● WHAT TO WORK ON:
Copy the records below word for word, leaving out nothing.

● RECORDS TO USE:
-- ==== Sys2Proof/Machine/Ops.lean ====
section
/-! DEFINITION. The named operations over the store, the footprint, the program counter and the run loop's registers:
MemRead, MemWrite (20_memory.md R30, R31), raising a fault (60_exceptions.md R98, R103), leaving the run loop
(40_engine.md R83). -/

namespace Sys2Proof.Machine

/-! ### The store -/

/-- What a cell that was never written reads as (10_state.md R16). -/
def unlistedCell : Int := 0

/-- The cell at an address; an unlisted address reads `unlistedCell`. -/
def Memory.read : Memory → Nat → Int
  | [], _ => unlistedCell
  | (k, v) :: rest, x => if x = k then v else if x < k then unlistedCell else Memory.read rest x

/-- Replace the cell at an address, keeping the canonical form: a cell that reads as an unlisted one is not listed. -/
def Memory.write : Memory → Nat → Int → Memory
  | [], x, v => if v = unlistedCell then [] else [(x, v)]
  | (k, w) :: rest, x, v =>
    if x < k then (if v = unlistedCell then (k, w) :: rest else (x, v) :: (k, w) :: rest)
    else if x = k then (if v = unlistedCell then rest else (x, v) :: rest)
    else (k, w) :: Memory.write rest x v

/-- The canonical form: addresses strictly rising, and no entry equal to what an unlisted address reads as. -/
abbrev Memory.wf (m : Memory) : Prop :=
  m.Pairwise (fun x y => x.1 < y.1) ∧ ∀ x ∈ m, x.2 ≠ unlistedCell

/-- The store lies in the data space: addresses `0..ADDR_MAX`, each holding a `Cell` (10_state.md R16). -/
abbrev Memory.inSpace (p : Params) (m : Memory) : Prop := ∀ x ∈ m, x.1 ≤ p.addrMax ∧ IsCell p x.2

/-- The footprint with one more address (10_state.md R17). -/
def Footprint.insert : Footprint → Nat → Footprint
  | [], x => [x]
  | k :: rest, x => if x < k then x :: k :: rest else if x = k then k :: rest else k :: Footprint.insert rest x

/-- A footprint lists data addresses, strictly rising. -/
abbrev Footprint.wf (p : Params) (f : Footprint) : Prop := f.Pairwise (· < ·) ∧ ∀ x ∈ f, x ≤ p.addrMax

/-- `MemRead(addr, 1)` (R30). -/
def memRead (s : State) (x : Nat) : Int := s.mem.read x

/-- `MemWrite(addr, 1, v)`: replaces the cell and adds the address to the footprint (R31). -/
def memWrite (x : Nat) (v : Int) (s : State) : State :=
  { s with mem := s.mem.write x v, footprint := s.footprint.insert x }

/-! ### Fetch -/

/-- `N`, the number of instructions loaded (10_state.md R14). -/
def programLength (s : State) : Nat := s.irf.length

/-- `0 <= pc < N` (40_engine.md R83). -/
def pcInRange (s : State) : Bool := decide (0 ≤ s.pc) && decide (s.pc < programLength s)

/-- `IRF[pc]`, where there is such an entry (40_engine.md R72). -/
def fetchEntry (s : State) : Option Entry := if pcInRange s then s.irf[s.pc.toNat]? else none

/-- The fetch's count (40_engine.md R72). -/
def countFetch (s : State) : State := { s with instructionCount := s.instructionCount + 1 }

/-! ### The run loop's end, and faults -/

/-- The codes of 60_exceptions.md R96. -/
def TermReason.code : TermReason → Nat
  | .none => 0
  | .haltInstruction => 1
  | .programCounterOutOfRange => 2
  | .instructionCapExceeded => 3
  | .unexpectedEndOfBitstream => 4
  | .programTooLong => 5
  | .addressRange => 6
  | .arithOverflow => 7
  | .storeFull => 8

/-- The code a fault puts into `TR` (60_exceptions.md R96). -/
def FaultKind.reason : FaultKind → TermReason
  | .addressRange => .addressRange
  | .arithOverflow => .arithOverflow
  | .storeFull => .storeFull

/-- The code a load error puts into `TR` (60_exceptions.md R96, R97). -/
def loadErrorReason : LoadError → TermReason
  | .unexpectedEndOfBitstream => .unexpectedEndOfBitstream
  | .programTooLong => .programTooLong

/-- Every exit of the run loop: `STOP_REQ <- 0`, `SEQ <- IDLE`, and RUN returns `TR` to the host (40_engine.md R83,
60_exceptions.md R108). -/
def leaveLoop (s : State) : State :=
  { s with stopReq := false, seq := .idle, replies := s.replies ++ [.runReturned s.tr] }

/-- The run loop ends the run with a termination reason (40_engine.md R83, R84). -/
def endRun (reason : TermReason) (s : State) : State := leaveLoop { s with tr := reason }

/-- Taking a fault: the run loop writes its code into `TR` and ends; `pc`, the store, the footprint and the
collaborators stay as they are (60_exceptions.md R98, R103). There is no return from a fault (R104). -/
def takeFault (kind : FaultKind) (s : State) : State := endRun kind.reason s

/-! ### The parts of a step -/

/-- How a part of a step ends: the step goes on to its next part, or it ends here for this turn (a fault was taken, or
a collaborator has not answered). -/
inductive Flow where
  | go (s : State)
  | stop (s : State)
  deriving DecidableEq, Repr

/-- One part after another. -/
def Flow.andThen (f : Flow) (g : State → Flow) : Flow :=
  match f with
  | .go s => g s
  | .stop s => .stop s

/-- The state a turn leaves, whether the step completed or not: every such state is a next state (00_scope.md R10;
log 5). -/
def Flow.outcome : Flow → Host.Outcome State Fault Refusal
  | .go s => .next s
  | .stop s => .next s

/-- Halt phase: `halted <- true`, `pc` unchanged (40_engine.md R77). -/
def haltPhase (s : State) : Flow := .go { s with halted := true }

/-- Function fall-through: `pc <- pc + 1` (40_engine.md R78). -/
def fallThrough (s : State) : Flow := .go { s with pc := s.pc + 1 }

end Sys2Proof.Machine
end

● ANSWER TO THIS PROBLEM:
-- ==== Sys2Proof/Machine/Ops.lean ====
section
/-! DEFINITION. The named operations over the store, the footprint, the program counter and the run loop's registers:
MemRead, MemWrite (20_memory.md R30, R31), raising a fault (60_exceptions.md R98, R103), leaving the run loop
(40_engine.md R83). -/

namespace Sys2Proof.Machine

/-! ### The store -/

/-- What a cell that was never written reads as (10_state.md R16). -/
def unlistedCell : Int := 0

/-- The cell at an address; an unlisted address reads `unlistedCell`. -/
def Memory.read : Memory → Nat → Int
  | [], _ => unlistedCell
  | (k, v) :: rest, x => if x = k then v else if x < k then unlistedCell else Memory.read rest x

/-- Replace the cell at an address, keeping the canonical form: a cell that reads as an unlisted one is not listed. -/
def Memory.write : Memory → Nat → Int → Memory
  | [], x, v => if v = unlistedCell then [] else [(x, v)]
  | (k, w) :: rest, x, v =>
    if x < k then (if v = unlistedCell then (k, w) :: rest else (x, v) :: (k, w) :: rest)
    else if x = k then (if v = unlistedCell then rest else (x, v) :: rest)
    else (k, w) :: Memory.write rest x v

/-- The canonical form: addresses strictly rising, and no entry equal to what an unlisted address reads as. -/
abbrev Memory.wf (m : Memory) : Prop :=
  m.Pairwise (fun x y => x.1 < y.1) ∧ ∀ x ∈ m, x.2 ≠ unlistedCell

/-- The store lies in the data space: addresses `0..ADDR_MAX`, each holding a `Cell` (10_state.md R16). -/
abbrev Memory.inSpace (p : Params) (m : Memory) : Prop := ∀ x ∈ m, x.1 ≤ p.addrMax ∧ IsCell p x.2

/-- The footprint with one more address (10_state.md R17). -/
def Footprint.insert : Footprint → Nat → Footprint
  | [], x => [x]
  | k :: rest, x => if x < k then x :: k :: rest else if x = k then k :: rest else k :: Footprint.insert rest x

/-- A footprint lists data addresses, strictly rising. -/
abbrev Footprint.wf (p : Params) (f : Footprint) : Prop := f.Pairwise (· < ·) ∧ ∀ x ∈ f, x ≤ p.addrMax

/-- `MemRead(addr, 1)` (R30). -/
def memRead (s : State) (x : Nat) : Int := s.mem.read x

/-- `MemWrite(addr, 1, v)`: replaces the cell and adds the address to the footprint (R31). -/
def memWrite (x : Nat) (v : Int) (s : State) : State :=
  { s with mem := s.mem.write x v, footprint := s.footprint.insert x }

/-! ### Fetch -/

/-- `N`, the number of instructions loaded (10_state.md R14). -/
def programLength (s : State) : Nat := s.irf.length

/-- `0 <= pc < N` (40_engine.md R83). -/
def pcInRange (s : State) : Bool := decide (0 ≤ s.pc) && decide (s.pc < programLength s)

/-- `IRF[pc]`, where there is such an entry (40_engine.md R72). -/
def fetchEntry (s : State) : Option Entry := if pcInRange s then s.irf[s.pc.toNat]? else none

/-- The fetch's count (40_engine.md R72). -/
def countFetch (s : State) : State := { s with instructionCount := s.instructionCount + 1 }

/-! ### The run loop's end, and faults -/

/-- The codes of 60_exceptions.md R96. -/
def TermReason.code : TermReason → Nat
  | .none => 0
  | .haltInstruction => 1
  | .programCounterOutOfRange => 2
  | .instructionCapExceeded => 3
  | .unexpectedEndOfBitstream => 4
  | .programTooLong => 5
  | .addressRange => 6
  | .arithOverflow => 7
  | .storeFull => 8

/-- The code a fault puts into `TR` (60_exceptions.md R96). -/
def FaultKind.reason : FaultKind → TermReason
  | .addressRange => .addressRange
  | .arithOverflow => .arithOverflow
  | .storeFull => .storeFull

/-- The code a load error puts into `TR` (60_exceptions.md R96, R97). -/
def loadErrorReason : LoadError → TermReason
  | .unexpectedEndOfBitstream => .unexpectedEndOfBitstream
  | .programTooLong => .programTooLong

/-- Every exit of the run loop: `STOP_REQ <- 0`, `SEQ <- IDLE`, and RUN returns `TR` to the host (40_engine.md R83,
60_exceptions.md R108). -/
def leaveLoop (s : State) : State :=
  { s with stopReq := false, seq := .idle, replies := s.replies ++ [.runReturned s.tr] }

/-- The run loop ends the run with a termination reason (40_engine.md R83, R84). -/
def endRun (reason : TermReason) (s : State) : State := leaveLoop { s with tr := reason }

/-- Taking a fault: the run loop writes its code into `TR` and ends; `pc`, the store, the footprint and the
collaborators stay as they are (60_exceptions.md R98, R103). There is no return from a fault (R104). -/
def takeFault (kind : FaultKind) (s : State) : State := endRun kind.reason s

/-! ### The parts of a step -/

/-- How a part of a step ends: the step goes on to its next part, or it ends here for this turn (a fault was taken, or
a collaborator has not answered). -/
inductive Flow where
  | go (s : State)
  | stop (s : State)
  deriving DecidableEq, Repr

/-- One part after another. -/
def Flow.andThen (f : Flow) (g : State → Flow) : Flow :=
  match f with
  | .go s => g s
  | .stop s => .stop s

/-- The state a turn leaves, whether the step completed or not: every such state is a next state (00_scope.md R10;
log 5). -/
def Flow.outcome : Flow → Host.Outcome State Fault Refusal
  | .go s => .next s
  | .stop s => .next s

/-- Halt phase: `halted <- true`, `pc` unchanged (40_engine.md R77). -/
def haltPhase (s : State) : Flow := .go { s with halted := true }

/-- Function fall-through: `pc <- pc + 1` (40_engine.md R78). -/
def fallThrough (s : State) : Flow := .go { s with pc := s.pc + 1 }

end Sys2Proof.Machine
end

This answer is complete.